From the outside world, the block layer is just an abstraction for
dealing with variable length blocks.  All blocks are referenced with
their hash.

The block layer is arranged into a stack of layers.  From top to
bottom these are as follows:

  - Generic layer
  - The compression layer
  - The encryption layer
  - The storage layer

The generic layer is the one that client code interfaces with.  It is
the top level entrypoint to the block layer.  The generic layer
calculates the hash of the block and passes it down to the compression
layer.

The compression layer will prepend a compression descriptor to the
block and then compress the block using snappy or lz4.  It is possible
to disable compression in which case a special descriptor is prepended
and the data is passed uncompressed to the encryption layer.
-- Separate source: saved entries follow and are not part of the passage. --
-- ==== Sys2Proof/Tests/Slice0.lean ====
section
/-!
SUPPORT. Tests: what well-formedness refuses, what single commands do on small states by the spec's own rules, and, for every
statement with hypotheses, a state and operands that meet them all, clause by clause, at boundary values where a clause has a range.
-/

namespace Sys2Proof.Tests

open Sys2Proof.Machine

-- One theorem at a time: a thread for each would reserve its stack, and together they would not fit.
set_option Elab.async false

/-! ## Small states -/

/-- A tensor in tier B at offset 0, of two blocks, and one in tier A. -/
def tenB : TensorDecl :=
  { id := 1, bytes := 8192, places := [(.tierB, 0)], home := 0, persistent := true, weight := false, input := false, twin := false,
    carry := false, provenance := false }

def tenA : TensorDecl := { tenB with id := 2, places := [(.tierA, 0)], persistent := false }

/-- A plan for one position on one pod, whose schedule is one bundle without instructions. -/
def fold0 : FoldPlan :=
  { foldLog2 := 0, podShares := [800], windowPeaks := [0], tileStoreBytes := 0, podStoreBytes := 0, bundles := 1, ticks := 2,
    spineGroups := 0, reseeds := [], segments := [[BitVec.ofNat 256 (2 ^ 252)]] }

/-- An image for one tile and one pod, of one fold. -/
def img1 : Image :=
  { digest := 0, signatureOk := true, staticOk := true, constDescs := [], constStore := [], constSync := [], updates := [],
    geometry := { tiles := 1, fanins := [], worldRank := 0, groups := [], domains := [7], bytes := [] },
    tickPeriodUs := 1000, stepTicks := 2,
    folds := [fold0],
    tensors := [tenA, tenB], annex := [], engines := [], sync := [], coll := [], services := [], evals := [], evalBudget := 0,
    recordBase := 0, recordLen := 4, ckptAreas := none, undoArea := none, eager := false, shards := [], pairs := [],
    computesNorm := false, usesDraws := true }

/-- The image's program, running. -/
def prog1 : Prog :=
  { Prog.loaded img1 0 0 [] [] 1 (267911168, 17146314752) 800 with
    state := 3, placed := [(1, .tierB, 0), (2, .tierA, 0)] }

/-- A hull that runs it, with one unit of each tier. -/
def hull1 : Hull :=
  { Hull.init with
    state := .running, owner := 5, prog := some prog1, syncBase := 0, syncCount := 64, share := 800,
    extA := [{ units := [0], key := 0, grant := 0 }], extB := [{ units := [1], key := 0, grant := 0 }],
    limitA := 1071644672, limitB := 17146314752 }

/-- Pod 0 of hull 1 is ACTIVE. -/
def pod0 : Pod := { Pod.init with state := .active, hull := 1, share := 800 }

/-- A device in service. -/
def ready : State := { State.reset with rst := { State.reset.rst with dev := .ready, startPhase := 0 } }

/-- Tile 0 of hull 1 as given. -/
def withTile (x : Tile) : State := { ready with tiles := [(0, { x with live := true })], pods := [(0, pod0)], hulls := [(1, hull1)] }

/-- A tile that issues its bundle: predicates 1 set, register 1 holds 3, register 2 holds 5. -/
def tile1 : Tile := { Tile.init with p := 2, s := [(1, 3), (2, 5)], v := [(1024, 7)] }

/-- The block with that tile, and nothing of its bundle issued yet. -/
def run1 : State := withTile tile1

/-- Hull 1 as given. -/
def withHull (x : Hull) : State := { ready with pods := [(0, pod0)], hulls := [(1, x)] }

/-- A command packet from ring 0. -/
def pk (fields : List (Nat × Nat × Nat)) : Cmd :=
  { org := .ring 0, format := 1, flags := 0, tag := 1, tailBytes := 0, resv := 0, params := mkFields fields, tail := [], meets := [] }

/-- Ring 0 is running on core 0 for an operator with caller identity 5. -/
def ring0 : Ring := { Ring.init with state := .running, en := true, operator := true, core := 0, caller := 5 }

/-- Hull 1 as given, and that ring. -/
def served (x : Hull) : State := { withHull x with rings := [(0, ring0)] }

/-- Pods 0 of hull 1 and 7 of none, the latter as given; the device in standby or not. -/
def slept (x : Pod) (standby : Bool) (h : Hull) : State :=
  { served h with pods := [(0, pod0), (7, x)], board := { ready.board with standby := standby } }
def idle7 : Pod := { Pod.init with state := .idle }
/-! ## Hypotheses of the statements: slots of a bundle -/

/-- Form R with operands s1 and s2 and destination s3, or the last register of slot S1. -/
def fr : SR := { s1 := false, pg := 0, rd := 3, ra := 1, rb := 2 }
def frHigh : SR := { s1 := true, pg := 1, rd := 31, ra := 1, rb := 2 }

theorem witness_ScalarArithmeticGivesItsResult :
    (run1.canIssue 0 (scalarSlot fr.s1) (scalarDest dkS fr.rd.toNat) ∧ (run1.tile 0).preg fr.pg = true) ∧
    (run1.canIssue 0 (scalarSlot frHigh.s1) (scalarDest dkS frHigh.rd.toNat) ∧ (run1.tile 0).preg frHigh.pg = true) := by
  unfold State.canIssue; decide

def fi : SI := { s1 := false, pg := 0, rd := 1, imm := 63 }

theorem witness_ScalarImmediatesAndComparesGiveTheirResult :
    (run1.canIssue 0 (scalarSlot fi.s1) (scalarDest dkS fi.rd.toNat) ∧ (run1.tile 0).preg fi.pg = true ∧ fi.imm.toNat < 64) ∧
    run1.canIssue 0 slS1 (scalarDest dkP 7) ∧ (run1.tile 0).preg 1 = true := by
  unfold State.canIssue; decide

/-- A tile whose queue 0 fills its store's first bytes. -/
def filling : Desc :=
  { kind := 1, flags := 0, syncId := 0, tensor := 1, offset := 0, loc := 0, length := 256, aux := 0, count := 0, image := [], block := [],
    bank := false, pgen := 0, bad := false, completed := false, issued := false, status := 0 }

def run2 : State := withTile { tile1 with s := [], queues := [(0, { Queue.empty with descs := [filling] })] }
def run3 : State := withTile { tile1 with banks := [0] }

theorem witness_ScalarLoadAndStoreAccessTheTileStore :
    run1.canIssue 0 slS0 (scalarDest dkS 3) ∧ run1.canIssue 0 slS0 [] ∧
    ((run2.tile 0).inFlight false 0 8 = true ∧ (run2.tile 0).inFlight true 0 8 = true ∧ run2.canIssue 0 slS0 []) ∧
    ((run3.tile 0).inFlight false 8 8 = false ∧ ((run3.tile 0).took slS0 []).access (granules 8 8) [] = none ∧ run3.canIssue 0 slS0 []) ∧
    (run1.tile 0).inFlight false 8 8 = false ∧ (run1.tile 0).inFlight true 8 8 = false ∧
    (((run1.tile 0).took slS0 []).access (granules 8 8) []).isSome = true := by
  unfold State.canIssue; decide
The encryption layer will prepend an encryption descriptor to the
block and then encrypt/authenticate the block using XChaCha20 and
Poly1305.  It is possible to disable encryption in which case it acts
as a bypass with a special type of encryption descriptor.  The block
is then passed to the storage layer.

The storage layer will prepend a storage descriptor and append the
descriptor and the data to a single backing file.

The snapshot layer
------------------

The snapshot abstraction is currently very simplistic.  A snapshot is
a file under $repo/archive/<name>.  The contents of the file are the
block hashes of the data stored in the snapshot.

The chunker interface
---------------------

The chunker issues variable length blocks.  The minimum block size is
512KB, the maximum block size is 8MB and the average block size is
2MB.  These configuration parameters can be modified by editing
config.h but it can be tricky to tune it properly.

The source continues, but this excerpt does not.